→ **BRIEF**
Only the lines from the start of the material through the line containing "(x.dev = some" are to be extracted, exactly as they appear.

→ **EXERCISE INPUTS**

theorem test_wit_StreamCells : let s := link 6 6 full [(R.SDK_STR 7, 0x7), (R.SDK_OFWD, 0x10000), (R.SDK_OFWDSTAT, 1), (R.GRANT_CFG 2, 0xE7800D)]
    let e : GEntry := ⟨9, 0, 0⟩
    SeqCell s 1 0x01 (cell 0x01 0x47 []) ∧ bit (rget s (R.SDK_STR 7)) 1 = true ∧ bits (rget s (R.SDK_STR 7)) 4 2 = cSrc (cell 0x01 0x47 []) ∧
    routeOf s 1 = some 1 ∧ grantBound s 0xE7 false = some 2 ∧ sinkStream s 0xE7 = none ∧ portState s 1 = 6 ∧
    (streamGroup { s with grants := [(2, { q := [e, e, e, e] })] } 2 3).length = 3 ∧ SeqCell s 1 0x09 (cell 0x09 0 []) ∧ rbits s R.SDK_OFWDSTAT 1 0 = 1 ∧
    cSrc (cell 0x09 0 []) = rbits s R.SDK_OFWD 18 16 ∧ WriteOk s (by64 0x8000000000010000) R.SDK_OFWD ∧ bit (by64 0x8000000000010000).wr.m 63 = true := by
  refine ⟨seq_of ?_, ?_, ?_, ?_, ?_, ?_, ?_, ?_, seq_of ?_, ?_, ?_, writeOk_of ?_, ?_⟩ <;> decide +kernel

theorem test_wit_RequestCells : let x : RemReq := ⟨0, .normal, 0, 4, none, some 1, 9, none⟩
    let s := { link 6 6 full [] with remote := [x] }
    SeqCell s 1 0x08 (cell 0x08 31 [1]) ∧ SeqCell s 1 0x10 (cell 0x10 3 [0, 0, 0, 0x10, 0, 4]) ∧ SeqCell s 1 0x11 (cell 0x11 3 [0, 0, 0, 0x10, 0, 4]) ∧
    fieldAt (cell 0x11 3 [0, 0, 0, 0x10, 0, 4]) 13 1 = 4 ∧ SeqCell s 1 0x11 (cell 0x11 3 [0, 0, 0, 0x10, 0, 0x80]) ∧ SeqCell s 1 0x12 (cell 0x12 9 []) ∧
    (x.dev = some (cSrc (cell 0x12 9 [])) ∧ x.tag = cTag (cell 0x12 9 []) ∧ x.answer = none ∧ routeOf s 1 = some 1) := by
  refine ⟨seq_of ?_, seq_of ?_, seq_of ?_, ?_, seq_of ?_, seq_of ?_, ?_⟩ <;> decide +kernel

theorem test_wit_TimeAndBoot : let s := link 6 6 { full with sampled := true } []
    let m := link 6 6 full [(R.SDK_STAT, 8), (R.SDK_CFG, 5)]
    let b := { link 5 0 full [(R.AON_BOOT_STATUS, 1)] with boot := { up.boot with phase := .link, need := some 0 } }
    RawCell s 1 0x21 (mkCell 0x21 0 0 false false 0 []) ∧ RawCell s 1 0x22 (mkCell 0x22 0 0 false false 0 []) ∧
    (rbit m R.SDK_CFG 2 = true ∧ numbered m = true ∧ myDev m = 0) ∧ RawCell s 0 0x20 (mkCell 0x20 0 0 false false 0 []) ∧
    (routeOf (heardRaw s 0 (mkCell 0x20 0 0 false false 0 [])) 0 = some 0 ∧ (port (heardRaw s 0 (mkCell 0x20 0 0 false false 0 [])) 0).sampled = true) ∧
    SeqCell s 1 0x38 (cell 0x38 0 []) ∧ SeqCell b 0 0x39 (mkCell 0x39 1 2 false false 0 []) := by
  refine ⟨raw_of ?_, raw_of ?_, ?_, raw_of ?_, ?_, seq_of ?_, seq_of ?_⟩ <;> decide +kernel

/-! TAP and GPIO -/

/-- Engine 15 with one-bit input and output groups at pins 0 and 47, its span 0 to 63, at address 63, where `word` stands; halted or running. -/
def engine (ctl : Word) (halted : Bool) (word : Word) (x : Tap) : State :=
  ports [(tapR 15 0, ctl), (tapR 15 4, 0x3F3F00), (tapR 15 8, 0x2F0000), (tapR 15 0xC, 0x10000), (tapR 15 0x10, 0x1F1F), (tapR 15 0x14, if halted then 0x23F else 0x13F),
    (tapR 15 0x20, 0x2000), (tapR 15 0x24, 3), (tapB 3 (0x400 + 4 * 63), word)] { taps := [(15, x)] }

theorem test_wit_TapControl : let s := engine 0 false 0 {}
    let r := engine 0x9 false 0 { prog := .shift 3, level := 5 }
    let h := engine 0xB true 0 { rewritten := true }
    WriteOk s (by32 0x19) (tapR 15 0) ∧ bit (by32 0x19).wr.v 0 = true ∧ tapEn s 15 = false ∧ endpointLive s (tapEnds 15) = none ∧ tapCfgBad s 15 = false ∧
    tapCfgBad (rset s (tapR 15 0xC) 0) 15 = true ∧ tapEn r 15 = true ∧ tapHalted r 15 = false ∧ tapHalted h 15 = true ∧ rbits h (tapR 15 0x14) 23 20 = 0 ∧
    WriteOk r (by32 7) (tapB 3 (0x400 + 4 * 63)) ∧ (tapBottom r 15 ≤ 63 ∧ 63 ≤ tapTop r 15) := by
  refine ⟨writeOk_of ?_, ?_, ?_, ?_, ?_, ?_, ?_, ?_, ?_, ?_, writeOk_of ?_, ?_⟩ <;> decide +kernel

theorem test_wit_Pins : let s := regs [(R.AON_BOOT_STATUS, 0x80), (R.GPIO_FUNC 47, 4), (R.GPIO_EDGE 47, 3), (R.GPIO_OE, 1)]
    WriteOk up (by32 4) (R.GPIO_FUNC 47) ∧ unitPresent up 0x10 = true ∧ (reqOf up (.cc 0)).world = .secure ∧ gateIsOpen s = true ∧ rbits s (R.GPIO_FUNC 47) 2 0 = 4 ∧
    unitRuns s 0x11 = true ∧ rbits s (R.GPIO_EDGE 47) 1 0 = 3 ∧ eicPresent s (168 + 47 / 3) = true ∧ s.balls.getLsbD 47 = false := by
  refine ⟨writeOk_of ?_, ?_⟩ <;> decide +kernel

def tapAtB (s : State) (e op : Nat) : Bool :=
  tapRuns s e && decide ((tap s e).prog = .start) && bits (tapInstr s e) 23 20 == op && tapBad s e (tapInstr s e) == 0
theorem tapAt_of {s : State} {e op : Nat} (H : tapAtB s e op = true) : TapAt s e op := by
  simp only [tapAtB, Bool.and_eq_true, decide_eq_true_eq, beq_iff_eq] at H
  exact ⟨H.1.1.1, H.1.1.2, H.1.2, H.2⟩

theorem test_wit_TapInstructions : TapAt (engine 9 false 0x0FC000 {}) 15 0 ∧ TapAt (engine 9 false 0x100240 {}) 15 1 ∧ TapAt (engine 9 false 0x100180 {}) 15 1 ∧
    TapAt (engine 9 false 0x200240 {}) 15 2 ∧ TapAt (engine 9 false 0x30002F {}) 15 3 ∧ TapAt (engine 9 false 0x400807 {}) 15 4 ∧ TapAt (engine 9 false 0x502001 {}) 15 5 ∧
    TapAt (engine 9 false 0x60183F {}) 15 6 ∧ TapAt (engine 9 false 0x701000 { ofifo := [5] }) 15 7 ∧ TapAt (engine 9 false 0x803807 {}) 15 8 := by
  refine ⟨tapAt_of ?_, tapAt_of ?_, tapAt_of ?_, tapAt_of ?_, tapAt_of ?_, tapAt_of ?_, tapAt_of ?_, tapAt_of ?_, tapAt_of ?_, tapAt_of ?_⟩ <;> decide +kernel

theorem test_wit_TapWaits : let w (i : Word) (x : Tap) := engine 9 false i x
    (tapRuns (w 0x400807 { prog := .wait }) 15 = true ∧ tapFlag (rset (w 0x400807 {}) (tapB 3 0xC) 0x8000) 15 7 = true ∧ tapBad (w 0xF00000 {}) 15 0xF00000 = 1 ∧
      tapBad (w 0x5000A0 {}) 15 0x5000A0 = 3) ∧
    (tapIcnt (w 0 {}) 15 + 1 < 32 ∧ 32 ≤ tapIcnt (rset (w 0 {}) (tapR 15 0x20) 0x1F) 15 + 1 ∧ tapOcnt (w 0 {}) 15 ≠ 0 ∧ tapOcnt (rset (w 0 {}) (tapR 15 0x20) 0) 15 = 0 ∧
      tapObase (w 0 {}) 15 + tapOwid (w 0 {}) 15 ≤ 48 ∧ grantBound (w 0 {}) 0x6F true = none ∧ grantBound (w 0 {}) 0x7F false = none ∧ tapFlow (w 0 {}) 15 = true) ∧
    (tapRuns (w 0 { prog := .delay 63 }) 15 = true ∧ rbit (rset (w 0x701000 { ofifo := [5] }) (tapR 15 0x14) 0x53F) (tapR 15 0x14) 10 = true) := by decide +kernel
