/-- An open run (R31-R39): its first word, the words so far, what it will do at its commit, its first condition, what holds its park,
its safepoint mask (R326), and what async agents may change, as it stood at run start (R32); `done` holds the tags on which a completion has landed since (R245). -/
structure Run where
  start : W64
  words : Nat
  acts : List Act
  term : Term
  cond : Option Cond
  waits : List ParkWait
  closed : Bool
  safept : Option (BitVec 18)
  next : W64
  since : Nat
  trdy0 : W64
  terr0 : W64
  ifc0 : Nat
  mx0 : W64
  linh0 : Nat
  binh0 : Nat
  clk0 : Nat
  csr0 : PCsr
  done : W64
  deriving DecidableEq, Repr

/-- What a warp waits for between runs (R118, R324); `addr` is the resume address that a fault record gives. -/
inductive Wait where
  | none
  | nbar (id c : Nat)
  | gbar (c : Nat)
  | lwait (d : Reg) (e : Nat) (v : W64)
  /-- the line, and A and B of the word -/
  | llock (d : Reg) (line : Nat) (a b : W64)
  | sleep (left : Nat)
  | abwait (l : Loc) (glob : Bool) (tok : Nat)
  /-- the width, whether `fuse.r`, since when, and the address of the word (R110) -/
  | fuse (d : Reg) (w : Nat) (r : Bool) (since : Nat) (at_ : W64)
  /-- the width, since when, and the address of the word, at which the warp stands until it divides (R108) -/
  | split (d : Reg) (w : Nat) (since : Nat) (at_ : W64)
  | coll (d : Reg) (h : Nat) (a : W64) (b : W64 × W64)
  | retire
  /-- fault-parked (R316): the TEPC to restore, since when, whether AGED has been posted, and the condition that its records give -/
  | fault (epc : W64) (since : Nat) (aged : Bool) (k : Cond)
  deriving DecidableEq, Repr

/-- A warp context (R24, R25, R94, R103, R109, R121, R122, R133, R234, R253, R312). `uid` is the warp's identity, kept across swaps;
`stack` holds the on-chip records, newest first, `spilled` counts those in memory; `levels` is innermost first;
`last` is when it last issued (R119); `arr` its arrivals by barrier (16 is the gang's); `stopped` the live mask with which it
has stopped for a swap (R321). -/
structure Warp where
  uid : Nat
  block : Nat
  base : Nat
  width : Nat
  wid : Nat
  pc : W64
  m : Mask
  refillRun : Bool
  resuming : Bool
  stack : List Rec
  spilled : Nat
  s : Sparse 64
  q : BitVec 8
  lanes : List Lane
  fileBase : Nat
  n : Nat
  wb : Nat
  fflags : BitVec 6
  trdy : W64
  terr : W64
  ifc : Nat
  mx : BitVec 4
  lc0 : W32
  lc1 : W32
  lc2 : W32
  levels : List Level
  trap : TrapRegs
  prio : Nat
  linh : Nat
  binh : Nat
  last : Nat
  triggered : Bool
  region : Nat
  mmas : List MmaWord
  arr : List (Nat × Nat)
  run : Option Run
  wait : Wait
  stopped : Option (BitVec 18)
  deriving DecidableEq, Repr

/-! ### A core and a cluster -/

/-- One 32-byte sector in a core's L1 (R188, R191, R208): its physical sector (host sectors apart), bytes, whether kept, the GRAIN code of its page, and whether this
copy holds an uncorrectable code. -/
structure L1Sector where
  host : Bool
  sector : Nat
  bytes : List Byte
  kept : Bool
  grain : Nat
  bad : Bool
  deriving DecidableEq, Repr

/-- A tun (R249, R250): fenced, spare used, the products in commit order, when the running one lands, and the products that ended in error, with the numbers of
their records (R319). -/
structure Tun where
  fenced : Bool
  spare : Bool
  queue : List Product
  landing : Option Nat
  failed : List (Product × Nat)
  deriving DecidableEq, Repr

/-- The token buckets of a reservation class at a core (R87, R88), in sevenths of a byte, and when they were last filled. -/
structure Bucket where
  cls : Nat
  hbm : Int
  fab : Int
  upd : Nat
  deriving DecidableEq, Repr

/-- A core (R10, R84, R188, R189, R235, R241): register file keyed lane·512 + entry, scratchpad and B-stores keyed by byte
(strip·2^20 + offset), carve-out boundary, sampling counters G and S with the shadow tags of the sampling sets, L1 (least recently used first), TLB, tuns, copy queue, buckets, and the words of
mma issued so far. -/
structure Core where
  bnd : Nat
  g : Nat
  sc : Nat
  shadow : List (Bool × Nat)
  rf : Sparse 32
  scratch : Memory
  bstore : Memory
  tuns : Quad Tun
  l1 : List L1Sector
  tlb : List Leaf
  copyQ : List CopyCmd
  buckets : List Bucket
  mmaSeq : Nat
  deriving DecidableEq, Repr

/-- A line in a cluster cache (R190, R191, R208): line number, class, the GRAIN code of its page, kept, valid and dirty sectors, and those of this copy with an
uncorrectable code; the list holds the least recently used first. -/
structure CcLine where
  host : Bool
  line : Nat
  cls : Nat
  grain : Nat
  kept : Bool
  valid : BitVec 4
  dirty : BitVec 4
  bad : BitVec 4
  deriving DecidableEq, Repr

/-- A cluster (R187, R190, R235): cache tags, second-level TLB, commands the copy engine has taken up, the core it serves next. -/
structure Cluster where
  cc : List CcLine
  tlb : List Leaf
  active : List CopyCmd
  rot : Nat
  deriving DecidableEq, Repr

/-! ### Partition-wide units -/

/-- A hardware queue's registers (R75). -/
structure Queue where
  qbase : W64
  qlog : Nat
  qtail : BitVec 32
  qhead : BitVec 32
  pmax : Nat
  rcls : Nat
  dlaunch : Bool
  en : Bool
  halt : Bool
  err : Nat
  hidx : BitVec 32
  deriving DecidableEq, Repr

/-- A Reader Set Descriptor as its two words (R193). -/
structure RDesc where
  lo : W64
  hi : W64
  deriving DecidableEq, Repr

/-- A park-directory entry (R197) with its line's bytes: level 0 L1 park area of core `unit`, 1 cluster cache of cluster `unit`, 2 home;
`replicas` the clusters with a replica; `readers` the gang's cores for KIND 4; `fell` that it stands farther out than the level computed; `time` the
order of placement; `cls` the class of its page (R190). -/
structure Parked where
  line : Nat
  rsid : Nat
  gen : Nat
  level : Nat
  unit : Nat
  replicas : List Nat
  readers : List Nat
  fell : Bool
  time : Nat
  cls : Nat
  data : List Byte
  deriving DecidableEq, Repr

/-- A parked store on its way to the home slice (R196, R197): the line, its RSID and the descriptor it stores under, the core that stores and the class that pays
(R88), the storing warp's gang, whose cores become the readers of KIND 4 (R194), the class of its page, and the bytes by offset. -/
structure Placement where
  line : Nat
  rsid : Nat
  desc : RDesc
  core : Nat
  rcls : Nat
  gang : Nat
  cls : Nat
  bytes : List (Nat × Byte)
  deriving DecidableEq, Repr

/-- A waiter entry of a line lock (R265, R268, R271): the warp, its stamp, queue mode, when its wait expires (while it is absent, the fc that were
left), and, once it has come back from absence, the number of that return. -/
structure Waiter where
  uid : Nat
  stamp : Nat
  queue : Bool
  left : Option Nat
  back : Nat
  deriving DecidableEq, Repr

/-- A line lock's state at its home slice (R265-R273). `rel` says that a hand-off is due, because a release is on its way to the slice or a waiter has come back to
a free lock, `grant` that the lock is on its way to a waiter with a status. -/
structure Lock where
  line : Nat
  holder : Option Nat
  broken : Bool
  waiters : List Waiter
  rel : Bool
  grant : Option (Nat × Nat)
  deriving DecidableEq, Repr

/-- An entry of a race record: warp, region, strong (R301). -/
structure RaceEnt where
  uid : Nat
  region : Nat
  strong : Bool
  deriving DecidableEq, Repr

/-- The race record of a 32-byte sector and the table that holds it, home slice number or 128 + cluster·16 + slice (R301, R303). -/
structure RaceRec where
  sector : Nat
  table : Nat
  write : Option RaceEnt
  reads : List RaceEnt
  deriving DecidableEq, Repr

/-- Regions of a warp up to `upTo` are closed for the warps of a scope set (R301). -/
structure Closed where
  uid : Nat
  upTo : Nat
  scope : Scope
  block : Nat
  gang : Nat
  clu : Nat
  deriving DecidableEq, Repr

/-- A fault record (R317). -/
structure FaultRec where
  cause : Nat
  kind : Nat
  gcore : Nat
  slot : Nat
  tag : Nat
  acc : Nat
  grp : Nat
  pc : W64
  addr : W64
  mask : BitVec 32
  gridh : W64
  detail : W64
  time : Nat
  deriving DecidableEq, Repr

/-- A record of the partition error log (R370). -/
structure ErrRec where
  kind : Nat
  site : Nat
  detail : W64
  time : Nat
  deriving DecidableEq, Repr

/-- What is under way for a unit: a swap or a kill of a gang, named by a target (R320, R321, R325); `record` numbers its record while that waits for a place
(R319). -/
structure Swap where
  gang : Nat
  target : WRef
  gridh : W64
  kill : Bool
  mode : Nat
  bst : Bool
  area : W64
  since : Nat
  record : Option Nat
  deriving DecidableEq, Repr

/-- A queued restoration (R325): image, the grid and blocks that it names, cluster if named, order, the highest PRIO of the image's warps, and the number of its record
while that waits for a place (R319). -/
structure Restoration where
  area : W64
  grid : Nat
  bids : List Nat
  clu : Option Nat
  order : Nat
  prio : Nat
  record : Option Nat
  deriving DecidableEq, Repr

/-- A warp that stands in an image: who it is, where it stood, its block and gang, its priorities (R253, R321), and what the image has no place for: its spilled
records, that it resumes a `brxv`, its arrivals, and its wait. -/
structure Away where
  uid : Nat
  grid : Nat
  bid : Nat
  wid : Nat
  block : Nat
  gang : Nat
  at_ : WRef
  prio : Nat
  binh : Nat
  region : Nat
  triggered : Bool
  recs : List Rec
  resuming : Bool
  arr : List (Nat × Nat)
  wait : Wait
  deriving DecidableEq, Repr

/-- A `tlbi` in flight (R327): who committed it, and the runs, by warp and start, that hold stores translated with a removed translation. -/
structure Shootdown where
  uid : Nat
  pend : List (Nat × Nat)
  deriving DecidableEq, Repr

/-- A rank of a collective (R339): remote peer, or local cluster and core. -/
inductive Rank where
  | loc (clu core : Nat)
  | remote (peer : Nat)
  deriving DecidableEq, Repr

/-- An instance in flight at a local rank (R343, R347); `own` says that this rank raised its error, `record` numbers its ASYNC record (R349, R319). -/
structure Inst where
  gcore : Nat
  num : Nat
  w : WRef
  block : Nat
  tile : Tile
  start : Nat
  status : Nat
  own : Bool
  record : Nat
  cov : Bool
  deriving DecidableEq, Repr

/-- The source of rank `rank` in instance `num` (R344): its bytes, for dispatch its destination ranks and that its tokens have been sent (R346), and the local ranks to
which a router drops its packets (R338, R361). -/
structure Source where
  num : Nat
  rank : Nat
  bytes : List Byte
  dests : List Nat
  moved : Bool
  lost : List Nat
  deriving DecidableEq, Repr

/-- Bytes of a remote rank's source, or of its sum at a tree step, that have arrived (R345, R352), by offset. -/
structure Rx where
  num : Nat
  src : Nat
  dst : Nat
  counts : Bool
  stepNo : Nat
  offset : Nat
  data : List Byte
  deriving DecidableEq, Repr

/-- What a byte of a place held before a write that not every path is ordered after yet (R232, R237, R292): the path of the write, the copy command that made it, and the
paths whose reads may still miss it. -/
structure Lag where
  loc : Loc
  old : Byte
  by_ : Nat
  cmd : Option (WRef × Nat)
  free : BitVec 4
  deriving DecidableEq, Repr

/-- A collective handle (R339, R343, R349): its descriptor, instance numbers by core, instances in flight, sources, arrivals from
other devices, the cores at which it is broken, and the instances that another rank has ended in error, with their status. -/
structure Handle where
  conf : Bool
  opc : Nat
  root : Nat
  policy : Bool
  weight : Nat
  tmo : Nat
  tb : Nat
  cap : Nat
  epoch : Nat
  ranks : List Rank
  inst : AMap Nat
  flight : List Inst
  sources : List Source
  rx : List Rx
  broken : List Nat
  aborted : List (Nat × Nat)
  deriving DecidableEq, Repr

/-- A frame sent and not acknowledged (R352): the frame, when it was last sent, how often it was resent, that its port holds it
(R368), and that a later frame has been received without it. -/
structure Sent where
  frame : Frame
  at_ : Nat
  tries : Nat
  held : Bool
  gap : Bool
  deriving DecidableEq, Repr

/-- A peer-table entry (R351) and the transport's state for it (R352); `heldAcks` are ACK frames that a port which is not ready holds (R368). -/
structure Peer where
  w0 : W64
  w1 : W64
  w2 : W64
  w3 : W64
  w4 : W64
  sndSeq : Nat
  rcvNext : Nat
  rcvSeen : List Nat
  unacked : List Sent
  pendingTx : List Frame
  heldAcks : List Frame
  deriving DecidableEq, Repr

/-- A partition (R12-R14): its CSRs, when it was reset, the carve-out intervals that have ended (R189), queues, events, grids, gangs, blocks and warps (keyed core·64 +
slot), cores and clusters, and its units. `rset` holds the device's copies of the Reader Set Table (R192), `merged` the warp into which a fuse has taken a warp
(R111, R301), `postSeq` counts the fault records whose events have arisen (R319), `errlog` holds the error records that are not yet in the ring (R370), and `lag` the
writes that some path may still miss (R237). -/
structure Part where
  csr : PCsr
  t0 : Nat
  carved : Nat
  queues : AMap Queue
  events : Sparse 64
  grids : List Grid
  gridSeq : Nat
  gangs : List Gang
  gangSeq : Nat
  blocks : List Block
  blockSeq : Nat
  warps : AMap Warp
  warpSeq : Nat
  cores : AMap Core
  clusters : AMap Cluster
  headGang : Option (Nat × Nat)
  reserved : List Nat
  rset : AMap RDesc
  dir : List Parked
  placeQ : List Placement
  placeSeq : Nat
  locks : List Lock
  stampSeq : Nat
  races : List RaceRec
  closed : List Closed
  merged : AMap Nat
  posts : List FaultRec
  postSeq : Nat
  seq : Nat
  errlog : List ErrRec
  errHead : BitVec 32
  errTail : BitVec 32
  swaps : List Swap
  restores : List Restoration
  restoreSeq : Nat
  away : List Away
  shoot : List Shootdown
  handles : AMap Handle
  peers : AMap Peer
  lag : List Lag
  deriving DecidableEq, Repr

/-! ### The device -/

/-- A quarter's partition registers (R359), and whether PMERGE holds a request. -/
structure QRegs where
  pmemil : W64
  pnetb : W64
  pqmask : W64
  state : Nat
  quarters : BitVec 4
  mst : Nat
  pmerge : Nat
  deriving DecidableEq, Repr

/-- A die's Maltster (R366, R367, R369): the measurement register, stages run, whether firmware is up, whether it is in recovery, the security
versions of the stages run, the corrected errors by site with their times, the lasting sites, and the link lanes that have been removed. -/
structure Maltster where
  m : List Byte
  stages : Nat
  up : Bool
  recovery : Bool
  versions : List Nat
  errors : List (Site × Nat)
  lasting : List Site
  narrow : List Site
  deriving DecidableEq, Repr

/-- The word being issued: the partition, the warp, its address and length in bytes, the bung, the fields before it and its words. -/
structure Issue where
  q : Nat
  w : WRef
  addr : W64
  len : Nat
  bung : Bool
  pfx : Pfx
  word : BitVec 32
  pfxWord : BitVec 32
  deriving DecidableEq, Repr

→ **RESPONSE BOX**
theorem test_wit_StreamCells : let s := link 6 6 full [(R.SDK_STR 7, 0x7), (R.SDK_OFWD, 0x10000), (R.SDK_OFWDSTAT, 1), (R.GRANT_CFG 2, 0xE7800D)]
    let e : GEntry := ⟨9, 0, 0⟩
    SeqCell s 1 0x01 (cell 0x01 0x47 []) ∧ bit (rget s (R.SDK_STR 7)) 1 = true ∧ bits (rget s (R.SDK_STR 7)) 4 2 = cSrc (cell 0x01 0x47 []) ∧
    routeOf s 1 = some 1 ∧ grantBound s 0xE7 false = some 2 ∧ sinkStream s 0xE7 = none ∧ portState s 1 = 6 ∧
    (streamGroup { s with grants := [(2, { q := [e, e, e, e] })] } 2 3).length = 3 ∧ SeqCell s 1 0x09 (cell 0x09 0 []) ∧ rbits s R.SDK_OFWDSTAT 1 0 = 1 ∧
    cSrc (cell 0x09 0 []) = rbits s R.SDK_OFWD 18 16 ∧ WriteOk s (by64 0x8000000000010000) R.SDK_OFWD ∧ bit (by64 0x8000000000010000).wr.m 63 = true := by
  refine ⟨seq_of ?_, ?_, ?_, ?_, ?_, ?_, ?_, ?_, seq_of ?_, ?_, ?_, writeOk_of ?_, ?_⟩ <;> decide +kernel

theorem test_wit_RequestCells : let x : RemReq := ⟨0, .normal, 0, 4, none, some 1, 9, none⟩
    let s := { link 6 6 full [] with remote := [x] }
    SeqCell s 1 0x08 (cell 0x08 31 [1]) ∧ SeqCell s 1 0x10 (cell 0x10 3 [0, 0, 0, 0x10, 0, 4]) ∧ SeqCell s 1 0x11 (cell 0x11 3 [0, 0, 0, 0x10, 0, 4]) ∧
    fieldAt (cell 0x11 3 [0, 0, 0, 0x10, 0, 4]) 13 1 = 4 ∧ SeqCell s 1 0x11 (cell 0x11 3 [0, 0, 0, 0x10, 0, 0x80]) ∧ SeqCell s 1 0x12 (cell 0x12 9 []) ∧
    (x.dev = some (cSrc (cell 0x12 9 [])) ∧ x.tag = cTag (cell 0x12 9 []) ∧ x.answer = none ∧ routeOf s 1 = some 1) := by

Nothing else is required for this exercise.